Despite the sacrifices made by the Afghan people and the US forces and those of its NATO and non-NATO allies, and despite billions of dollars spent over the last nine years, Afghanistan is still crying out for stability and security. While President Hamid Karzai continues to preside over a corrupt and dysfunctional government, the Obama administration is in a policy disarray over how to deal with the Afghanistan problems.
Based on the available evidence, the situation continues to favour the Taliban and their supporters, most importantly Pakistan, or more specifically its powerful military intelligence agency, the Intra-Services Intelligence Agency (ISI). The US is now locked in what is shaping up as a quagmire, with an Afghan syndrome in the making parallel to the Vietnam War.
Professor Amin Saikal AM is Professor of Political Science and Director of the Centre for Arab and Islamic Studies at ANU.
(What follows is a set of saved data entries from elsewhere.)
/-- R41, R46, R62, R63, R64, R74: every request that needs the grant waits while the store is not free for it; the arbiter grants the first
waiting port of the port order, which moves to the back; a change whose grant came in a main-clock fault is refused; and a
command that waited makes its fold of the pulses, ticks and counts that its grant found, and leaves to the next fold what came
since (R46). A CHARTER RELEASE of the front that waited is judged by the silent rear link and the time that its grant found (R74).
That a grant remembers the fault, the link, the time and the fold buffer it found, and what was counted since, is log 8 (DEDUCED). -/
def Obligations.StoreRequestsWaitTheirTurn : Prop :=
  ∀ (p : Port) (s : State), alive s = true →
    (∀ r : Request, changesStore p r = true ∨ readsStore r = true →
      waitingRequest s p = none → (changesStore p r = true → s.clock.mainFault = false) →
      (∀ g, s.store.grant = some g → g.holder ≠ p) →
      s.store.grant.isSome = true ∨ s.fold.waiting = true ∨ marksHeld s = true →
      ∃ t, exec (r.command p) s = .next t ∧ waitingRequest t p = some r ∧ SameFigures s t)
    ∧ (∀ r g, changesStore p r = true → waitingRequest s p = some r → s.store.grant = some g → g.holder = p →
      g.faultSeen = true →
      ∃ t, exec (r.command p) s = .next t ∧ Answered p ⟨.clockFault, []⟩ s t ∧ waitingRequest t p = none
        ∧ SameFigures s t)
    ∧ (∀ l₁ l₂, s.store.order = l₁ ++ p :: l₂ → p ∉ l₁ → p ∉ l₂ → s.store.grant = none → s.fold.waiting = false →
      marksHeld s = false → (∀ q ∈ l₁, waitingRequest s q = none) → waitingRequest s p ≠ none →
      arbitrate s = { s with store := { s.store with
        grant := some
          { holder := p, faultSeen := s.clock.mainFault
            rearSilent := s.warn.list.any fun e => e.w == 23 && (e.detail.getD 0).getLsbD 1
            now := s.clock.seconds, found := s.fold.buf, since := ⟨0, 0, 0, 0, 0, false⟩ }
        order := l₁ ++ l₂ ++ [p] } })
    ∧ (∀ g, waitingRequest s p = some (.clearRecord 1) → p ≠ .rear → s.store.grant = some g → g.holder = p →
      g.faultSeen = false → RecordsSealed s.store →
      ∃ t, exec (.clearRecord p 1) s = .next t ∧ t.fold.waiting = s.fold.waiting ∧ t.fold.merges = s.fold.merges
        ∧ t.fold.buf = ⟨s.fold.buf.pulses - g.found.pulses, s.fold.buf.ticks - g.found.ticks, g.since.elapsed, g.since.run, g.since.moving, g.since.engine, g.since.idle, g.since.cold⟩
        ∧ (let found : State := { s with fold := { s.fold with buf := g.found } }
          t.store.odo.distance = foldedOdo found ∧ t.store.b.body = foldedBody found s.store.b.body
          ∧ t.store.p.body = foldedBody found s.store.p.body
          ∧ t.store.a.body = freshBody s.clock.seconds (foldedOdo found))
        ∧ waitingRequest t p = none)
    ∧ (∀ g, waitingRequest s .front = some .charterRelease → s.store.grant = some g → g.holder = .front →
      g.faultSeen = false → RecordsSealed s.store → s.store.charter.phase = .closed →
      let open' := g.rearSilent = true ∨ ∃ e, s.store.charter.endStamp = some e ∧ e + 300 ≤ g.now
      ∃ t, exec (.charterRelease .front) s = .next t ∧ waitingRequest t .front = none
        ∧ (open' → Answered .front ⟨.ok, recordPage0 t .charter⟩ s t ∧ t.store.charter.phase = .vacant
          ∧ t.store.charter.body = s.store.charter.body ∧ t.store.charter.endStamp = s.store.charter.endStamp
          ∧ Notified .charter t)
        ∧ (¬ open' → Answered .front ⟨.wrongState, recordPage0 s .charter⟩ s t ∧ SameFigures s t))

/-- R61, R76, R78: a trip or a charter whose check word fails, when it is read, when a fold touches it, and at RESTART: DAMAGED, its
other fields as found, a RUNNING charter CLOSED, the check word recomputed, and W16 with the record in its detail; one that is
DAMAGED already is left as it is, raises nothing when it is read, and is handed again at RESTART (log 16, DESIGN CHOICE). The
stored forms that the check words sum are log 11 (DESIGN CHOICE). -/
def Obligations.BrokenRecordsAreDamaged : Prop :=
  ∀ (p : Port) (page : Byte) (i : StartInputs) (s : State), DetailsPresent s.warn.list →
    let raised (k : Nat) (t : State) :=
      ∃ e ∈ t.warn.list, e.w = 16 ∧ e.cleared = false ∧ ∃ d, e.detail = some d ∧ d.getLsbD k = true
    let tripBroken (k : TripNo) := (s.store.trip k).body.damaged = false
      ∧ (s.store.trip k).check ≠ tripCheck k.toNat (s.store.trip k).body
    let tripFound (k : TripNo) (t : State) :=
      (t.store.trip k).body = { (s.store.trip k).body with damaged := true }
      ∧ (t.store.trip k).check = tripCheck k.toNat (t.store.trip k).body ∧ raised k.toNat t
    let c := s.store.charter
    let charterBroken := c.body.damaged = false ∧ c.check ≠ charterCheck c
    let charterFound (t : State) :=
      t.store.charter.body = { c.body with damaged := true } ∧ t.store.charter.check = charterCheck t.store.charter
      ∧ (c.phase = .running → t.store.charter.phase = .closed ∧ t.store.charter.endStamp = some s.clock.seconds
          ∧ t.store.charter.ackFront = false ∧ t.store.charter.ackRear = false ∧ Notified .charter t)
      ∧ (c.phase ≠ .running → t.store.charter.phase = c.phase ∧ t.store.charter.endStamp = c.endStamp
          ∧ t.store.charter.ackFront = c.ackFront ∧ t.store.charter.ackRear = c.ackRear)
      ∧ raised 4 t
    (StoreFree p s → page.toNat ≤ 1 →
      (let rest (t : State) := t.store.odo = s.store.odo ∧ t.fold = s.fold ∧ t.meas = s.meas ∧ t.settings = s.settings
          ∧ t.units = s.units ∧ t.service = s.service ∧ t.clock = s.clock ∧ t.timers = s.timers
      (∀ k, tripBroken k ∨ (s.store.trip k).body.damaged = true →
        ∃ t, exec (.readRecord p (BitVec.ofNat 8 k.toNat) page) s = .next t
          ∧ (tripBroken k → tripFound k t)
          ∧ ((s.store.trip k).body.damaged = true →
              t.store.trip k = s.store.trip k ∧ view .service t.warn.list = view .service s.warn.list)
          ∧ Answered p ⟨.ok, if page = 0 then recordPage0 t k.record else recordPage1 t k.record⟩ s t
          ∧ (∀ o, o ≠ k → t.store.trip o = s.store.trip o) ∧ t.store.charter = c ∧ rest t)
      ∧ (charterBroken ∨ c.body.damaged = true → ∃ t, exec (.readRecord p 4 page) s = .next t
        ∧ (charterBroken → charterFound t)
        ∧ (c.body.damaged = true → t.store.charter = c ∧ view .service t.warn.list = view .service s.warn.list)
        ∧ Answered p ⟨.ok, if page = 0 then recordPage0 t .charter else recordPage1 t .charter⟩ s t
        ∧ (∀ k, t.store.trip k = s.store.trip k) ∧ rest t)))
    ∧ (foldGranted s = true → s.store.odo.check = odoCheck s.store.odo → ∃ t, exec .fold s = .next t
      ∧ t.store.odo.distance = foldedOdo s ∧ (∀ k, tripBroken k → tripFound k t)
      ∧ (charterBroken → c.phase = .running → charterFound t)
      ∧ (∀ k, (s.store.trip k).body.damaged = true → t.store.trip k = s.store.trip k)
      ∧ (c.body.damaged = true → t.store.charter = c))
    ∧ (s.store.odo.check = odoCheck s.store.odo → ∃ t, exec (.restart i) s = .next t
      ∧ (∀ k, tripBroken k → tripFound k t) ∧ (charterBroken → charterFound t)
      ∧ (∀ k, (s.store.trip k).body.damaged = true → t.store.trip k = s.store.trip k ∧ raised k.toNat t)
      ∧ (c.body.damaged = true → t.store.charter = c ∧ raised 4 t))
Professor Saikal is a specialist in the politics, history, political economy and international relations of the Middle East and Central Asia. He has been a Visiting Fellow at Princeton University, Cambridge University and the Institute of Development Studies (University of Sussex), as well as a Rockefeller Foundation Fellow in International Relations (1983-1988). In April 2006, he was appointed Member of the Order of Australia (AM) for service to the international community and to education, and as an author and adviser.
He is the author of numerous works on the Middle East, Central Asia and Russia, including The Rise and Fall of the Shah: Iran from Autocracy to Religious Rule (Princeton University Press, 2009), Modern Afghanistan: A History of Struggle and Survival (I.B. Tauris, 2006) and Islam and the West: Conflict or Co-operation? (London: Palgrave Macmillan, 2003). He is also a frequent commentator on radio and television.